Marianna Ucrìa e il trionfo dell’intelligenza

È una storia di emancipazione dal dolore, dalla diversità, dal perbenismo, dalla violenza, dal grigiore del quotidiano quella che Dacia Maraini racconta nel suo celebre romanzo La lunga vita di Marianna Ucrìa (premio Campiello nel ’90). Una storia di fatica al femminile, di battaglie vinte, di sogni infranti e tenacemente ricostruiti. Una storia estremamente moderna che, proprio per la sua forte emblematicità, funziona anche a teatro, «traslata» nella lingua fisica e immediata della scena, nell’hic et nunc della rappresentazione teatrale. Testimonianza ne siano i premi e il caloroso successo che la prima edizione dello spettacolo omonimo - prodotto dallo Stabile di Catania e diretto da Lamberto Puggelli - si accaparrò nel ’92. Adesso, quel lavoro torna sulle scene capitoline (all’Argentina da questa sera) in una nuova edizione che, confermando la paternità della regia, rinnova il cast (oltre venti gli interpreti coinvolti) e affida a Mariella Lo Giudice e Luciano Virgilio i ruoli principali. Al di là del nevralgico apporto dei nuovi attori, la struttura e la «forma» di questa Marianna Ucrìa 2006 sono dunque sostanzialmente le stesse di allora: sono stati recuperati i costumi e le scene di Roberto Laganà Manoli così come le musiche originali di Giovanna Buratta, ma soprattutto si è tenuto fede all’adattamento drammaturgico che la stessa Maraini ha elaborato a partire dal suo libro.

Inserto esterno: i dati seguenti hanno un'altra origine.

-- ==== Sys2Proof/Machine/ManifestOps.lean ====
section
/-! DEFINITION. The manifest unit: entry to CLOSING (R130), the arrivals it counts (R125, R126), the outcomes of van releases
and the reply they make up (R122), and the end of a van release (R124). -/

namespace Sys2Proof.Machine

/-- Drops every hold that names a slot, except on a dock in a van release of it (R130). -/
def dropHoldsOf (m : SlotNo) (x : Holding) : Holding :=
  allDocks.foldl (fun y d =>
    let k := y.docks.get d
    if (k.hold.any fun h => h.slot == m) && !k.inVanReleaseOf m then y.drop d else y) x

/-- A manifest entering CLOSING: its reason and each line's reserved at close are recorded, its timers removed (R130). -/
def Manifest.close (x : Manifest) (reason : CloseReason) : Manifest :=
  { x with
    state := .closing, stagedUntil := none, idleAt := none, reason := some reason
    lines := x.lines.map fun l => { l with reservedAtClose := some l.reserved } }

/-- Entry to CLOSING, steps 1 to 3 of R130; the offer and the refill pass stand at the end of the step. -/
def State.enterClosing (s : State) (m : SlotNo) (reason : CloseReason) : State :=
  let t := s.updManifest m fun x => x.close reason
  (t.withHolding (dropHoldsOf m t.holding)).noticeAll noticeManifest

/-- The first short UNLOAD line of a manifest, in line order (R126). -/
def Manifest.shortUnload (x : Manifest) : Option Nat := x.lines.findIdx? fun l => l.action == .unload && l.short

/-- The line of an UNLOAD hold on a dock (R125, R126). -/
def unloadHold (s : State) (d : DockNo) : Option Hold := (s.dock d).hold.filter fun h =>
  (lineOf s.manifests h.slot h.line).any fun l => l.action == .unload

/-- The id of the manifest in a slot. -/
def manifestId (s : State) (m : SlotNo) : Nat := match s.manifests.get m with
  | some x => x.id
  | none => 0

/-- Counts a van movement to a line, and restarts the idle deadline of an ACTIVE manifest (R124, R126, R128). -/
def State.countDone (s : State) (m : SlotNo) (i : Nat) : State :=
  (s.updLine m i fun l => { l with done := l.done + 1 }).restartIdle m

/-- A stamped arrival displaces an UNLOAD hold on its dock (R125). -/
def State.displace (s : State) (d : DockNo) : State := match unloadHold s d with
  | some h => (s.dropHold d).updLine h.slot h.line fun l => { l with displaced := satSucc 255 l.displaced }
  | none => s

/-- A van delivery is counted to the hold on its dock, to the ACTIVE manifest's first short UNLOAD line, or to none; with
the manifest id its record carries (R126). -/
def State.countDelivery (s : State) (d : DockNo) : State × Option Nat := match unloadHold s d with
  | some h => ((s.dropHold d).countDone h.slot h.line, some (manifestId s h.slot))
  | none =>
    match activeSlot s with
    | none => (s, none)
    | some m =>
      match (s.manifests.get m).bind Manifest.shortUnload with
      | some i => (s.countDone m i, some (manifestId s m))
      | none => (s, none)

/-! ## Outcomes of van releases -/

/-- Records a dock's outcome in a van request that still waits for it (R122). -/
def VanRequest.mark (r : VanRequest) (d : DockNo) (o : VanOutcome) : VanRequest :=
  { r with entries := r.entries.map fun e => if e.dock = d ∧ e.outcome.isNone then { e with outcome := some o } else e }

/-- The entries of a van request all of whose docks have an outcome, in ascending dock number as they were granted (R121,
R122). -/
def VanRequest.outcomes (r : VanRequest) : Option (List (DockNo × VanOutcome)) :=
  r.entries.mapM fun e => e.outcome.map fun o => (e.dock, o)

/-- Queues the reply of a van request that is complete (R122). -/
def State.answerVan (s : State) (r : VanRequest) : State := match r.outcomes with
  | some entries => s.sendReply .service r.tag { status := .ok, content := some (vanBytes entries) }
  | none => s

/-- The outcome of a van release's UNLOCKING phase reaches the request that waits for it; a request whose last outcome this
is, is answered (R122). -/
def State.vanOutcome (s : State) (d : DockNo) (o : VanOutcome) : State :=
  let waits := s.vanWaits.map fun r => r.mark d o
  waits.foldl State.answerVan { s with vanWaits := waits.filter fun r => r.outcomes.isNone }

/-! ## The end of a van release -/

/-- A van removal: the hold is dropped, and the line's done count goes up by 1 (R124). -/
def State.vanRemoved (s : State) (d : DockNo) (m : SlotNo) (i : Nat) : State := (s.dropHold d).countDone m i

end Sys2Proof.Machine
end

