/-- A reply to the LOCK of a release: it decides a RELOCKING one (R12); before that, only a lock failure counts.
DESIGN CHOICE: assumption 23. -/
def State.releaseLock (s : State) (d : DockNo) (st : PostStatus) : State := match (s.dock d).release with
  | none => s
  | some r =>
    if st = .lockFail then s.jamDock d
    else if r.phase != .relocking then s
    else if st = .locked then s.cancelRelease d r
    else s.removal d (overdueAt s d)

/-- A reply to LOCK (R5, R6, R12, R16, R17, R19). DESIGN CHOICE: assumption 23. -/
def State.lockReply (s : State) (d : DockNo) (st : PostStatus) : State := match (s.dock d).custody with
  | .verify => s.verifyLock d st
  | .arriving => s.arrivalLock d st
  | .releasing => s.releaseLock d st
  | .docked => if st = .locked then s else if st = .empty then s.bikeMissing d else s.jamDock d
  | .empty => s
  | .jammed => s

/-- A grant is withdrawn with the bike staying DOCKED (R9, R10). -/
def State.withdrawGrant (s : State) (d : DockNo) (r : Release) (a : Answer) (o : VanOutcome) : State :=
  (s.tellWithdrawn d r a o).releaseStays d r .docked

/-- A reply to WRITE_TAG stamp at a dock in STAMPING (R9). -/
def State.stampReply (s : State) (d : DockNo) (st : PostStatus) : State := match (s.dock d).release with
  | none => s
  | some r =>
    if r.phase != .stamping then s
    else if st = .ok then
      (s.updRelease d fun q => { q with phase := .unlocking }).put d (.unlock s.settings.memberWindow)
    else
      let t := s.withdrawGrant d r (plainAnswer .tagFail none) .jammed
      (t.report .tag 12 d (t.dock d).bike).applyMark d (.mark 12)

/-- A WRITE_TAG clear has failed: stale tag becomes yes; the first failure reports a TAG fault and sets mark 12 (R20).
DESIGN CHOICE: assumption 20. -/
def State.clearFailed (s : State) (d : DockNo) : State :=
  (if (s.dock d).stale then s else (s.report .tag 12 d (s.dock d).bike).applyMark d (.mark 12)).updDock d fun k =>
    { k with stale := true }

/-- A reply to WRITE_TAG clear (R20). -/
def State.clearReply (s : State) (d : DockNo) (st : PostStatus) : State :=
  if st = .ok then s.updDock d fun k => { k with stale := false } else s.clearFailed d

/-- LINE_FAIL of a LOCK: it is put in the step list again where the dock still waits for it; a VERIFY dock without a
context waits with an empty step list (R5, R6, R12, R17). -/
def State.lockLost (s : State) (d : DockNo) : State :=
  let k := s.dock d
  match k.custody with
  | .verify => if k.verifyCtx.isSome then s.put d .lock else s.updDock d fun q => { q with steps := [] }
  | .arriving => if k.arrival.any fun a => a.locked.isNone then s.put d .lock else s
  | .releasing => if k.release.any fun r => r.phase == .relocking then s.put d .lock else s
  | .docked => s
  | .empty => s
  | .jammed => s

/-- LINE_FAIL of an UNLOCK (R10). -/
def State.unlockLost (s : State) (d : DockNo) : State := match (s.dock d).release with
  | none => s
  | some r =>
    if r.phase != .unlocking then s
    else (s.putClear d r).withdrawGrant d r (plainAnswer .lineFail none) .lineFail

/-- The grant whose WRITE_TAG stamp ended in LINE_FAIL is withdrawn (R9). -/
def State.stampWithdrawn (s : State) (d : DockNo) : State := match (s.dock d).release with
  | none => s
  | some r => if r.phase = .stamping then s.withdrawGrant d r (plainAnswer .lineFail none) .lineFail else s

/-- LINE_FAIL of a WRITE_TAG stamp: the post may have written it (R9, R20). -/
def State.stampLost (s : State) (d : DockNo) : State :=
  (s.stampWithdrawn d).updDock d fun k => { k with stale := true }

/-- LINE_FAIL of a QUERY: a VERIFY dock without a context waits with an empty step list for the next sweep (R5, R6, R51).
DEDUCED: assumption 22. -/
def State.queryLost (s : State) (d : DockNo) : State :=
  s.updDock d fun k => if k.custody = .verify ∧ k.verifyCtx.isNone then { k with steps := [] } else k

/-- LINE_FAIL of a custody or sweep command (R3). -/
def State.lineFail (s : State) (d : DockNo) : Cmd → State
  | .query => s.queryLost d
  | .unlock _ => s.unlockLost d
  | .lock => s.lockLost d
  | .stamp _ => s.stampLost d
  | .clear => s.clearFailed d
  | .mark _ => s
  | .clearMark => s
  | .display _ => s
  | .probe => s

/-! ## Loss and recovery (R24) -/

/-- A release frozen before its UNLOCK was acknowledged answers its requester (R24, R122). -/
def State.tellLost (s : State) (d : DockNo) (r : Release) : State := match r.purpose with
  | .rental _ side => if r.waiting then s.answerSide side (plainAnswer .notAvailable (some .lost)) else s
  | .van _ _ _ => s.vanOutcome d .lost

/-- The record of a dock that goes LOST (R24).  A WRITE_TAG clear in the emptied step list makes stale tag yes (R20). -/
def Dock.frozen (k : Dock) (uptime : Nat) : Dock :=
  { k with
    link := .lost, stale := k.stale || k.steps.contains .clear, steps := [], arrival := none
    release := k.release.map fun r => { r with stopped := r.deadline.map fun _ => uptime, waiting := false } }

/-- The custody of a LOST dock is frozen (R24). -/
def State.freeze (s : State) (d : DockNo) : State :=
  let k := s.dock d
  let t := match k.release with
    | some r => if r.early then s.tellLost d r else s
    | none => s
  let u := t.updDock d fun q => q.frozen s.uptime
  if k.custody = .releasing ∨ (k.custody = .verify ∧ k.verifyCtx.isSome) then u else u.dropHold d

/-- The post of a LOST dock has answered (R24, R48). -/
def Dock.recovered (k : Dock) : Dock :=
  let q := { k with link := LinkState.online }
  if k.custody = .jammed then q else q.enterVerify

/-! ## News -/

/-- Whether a QUERY of a dock waits in its step list or its slot, or is in flight (R7). DEDUCED: assumption 22. -/
def queryThere (s : State) (d : DockNo) : Bool :=
  (s.dock d).steps.contains .query
    || (s.lane d).slot.any (fun c => c.origin == .custody && c.cmd == .query)
    || s.line.inFlight.any (fun x => x.dock == d && x.cmd == .query)

/-- INSERT or REMOVED news at a VERIFY dock (R7). -/
def State.verifyNews (s : State) (d : DockNo) : State := if queryThere s d then s else s.put d .query

/-- REMOVED news (R7, R11, R15, R17, R18, R23). -/
def State.removedNews (s : State) (d : DockNo) : State := match (s.dock d).custody with
  | .verify => s.verifyNews d
  | .docked => s.bikeMissing d
  | .releasing => s.removal d (overdueAt s d)
  | .empty => s
  | .arriving => s
  | .jammed => s
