-- ==== Sys2Proof/Machine/Conclude.lean ====
section
/-! DEFINITION. The end of a step: what follows in every step that touches docks, manifests, the journal, the faults or the
line, in one order (R3, R27, R29, R40, R42, R50, R97, R109, R119, R120, R131, R144). -/

namespace Sys2Proof.Machine

/-- The holds at the end of a step: those that no longer fit are dropped (R120), closes are offered (R131), and the refill
pass runs (R119). -/
def State.settleHolds (s : State) : State :=
  let t := (s.withHolding (testHolds s.holding)).offerCloses
  t.withHolding (refillPass t.holding)

/-- The work of the custody unit and the line controller at the end of a step (R3, R27, R40, R42, R50). -/
def State.runLine (s : State) : State :=
  let w := lineWork s.settings s.map ⟨s.docks, s.line⟩
  { s with docks := w.docks, line := w.line }

/-- The journal numbering at the end of a step (R97). -/
def State.renumber (s : State) : State := { s with journal := s.journal.renumber }

/-- The flags and notices of a step: the dock change flags (R29), and the conditions that hold at its end and did not at its
start (R109, R144). -/
def State.raiseFlags (s before : State) : State :=
  (s.flagDocks before.docks).riseNotices (journalHigh before) (journalFull before) (faultBacklog before)

/-- The end of a step that began in the state `before` and whose own effect led to `s`. DESIGN CHOICE: assumption 11. -/
def conclude (before s : State) : State := s.settleHolds.runLine.renumber.raiseFlags before

/-- A block's answer to a request whose step has an end of this kind, the reply made before it. -/
def concluding (f : State → Taken) (s : State) : Taken :=
  let r := f s
  (conclude s r.1, r.2)

/-- The same, with the reply made from the state at the end of the step. -/
def concludedAnswer (f : State → State) (reply : State → Answer) (s : State) : Taken :=
  let t := conclude s (f s)
  (t, some (reply t))

end Sys2Proof.Machine
end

Adattamento dove la scrittrice supera l’esigenza di usare un linguaggio ad hoc attraverso l’espediente di un io narrante che ripercorre le vicende familiari di Marianna restituendo tutta l’atmosfera di decadenza e ipocrisia propria della nobiltà palermitana del ’700. La fragile duchessa violentata a sei anni e resa sordomuta dalla barbarie di quell’esperienza indelebile si sdoppia pertanto quasi in due anime: la pacatezza del racconto autobiografico accompagna i diversi momenti di una crescita caparbia e consapevole che, grazie alla scrittura e alla voglia di conoscenza, permette alla sfortunata protagonista di vincere la sua battaglia di donna e di individuo, si direbbe oggi, «diversamente abile».
Garantendo il trionfo dell’intelligenza e della sensibilità sulle lacerazioni intime più indicibili e sulle dinamiche sociali più perverse.


Lo spettacolo siciliano va ad aggiungersi, nel repertorio dello Stabile catanese, al già ricco carnet di titoli ispirati alla letteratura «isolana» (citiamo almeno Cattura di Pirandello, I Malavoglia di Verga, Il Marchese di Roccaverdina di Capuana, Il Gattopardo di Tomasi di Lampedusa, Anni perduti di Brancati e La concessione del telefono di Camilleri): capolavori indiscussi dove vibrano i legami con la tradizione e la Storia di una terra davvero unica.
In cartellone fino al 28 maggio. Informazioni: 06/684000345/6.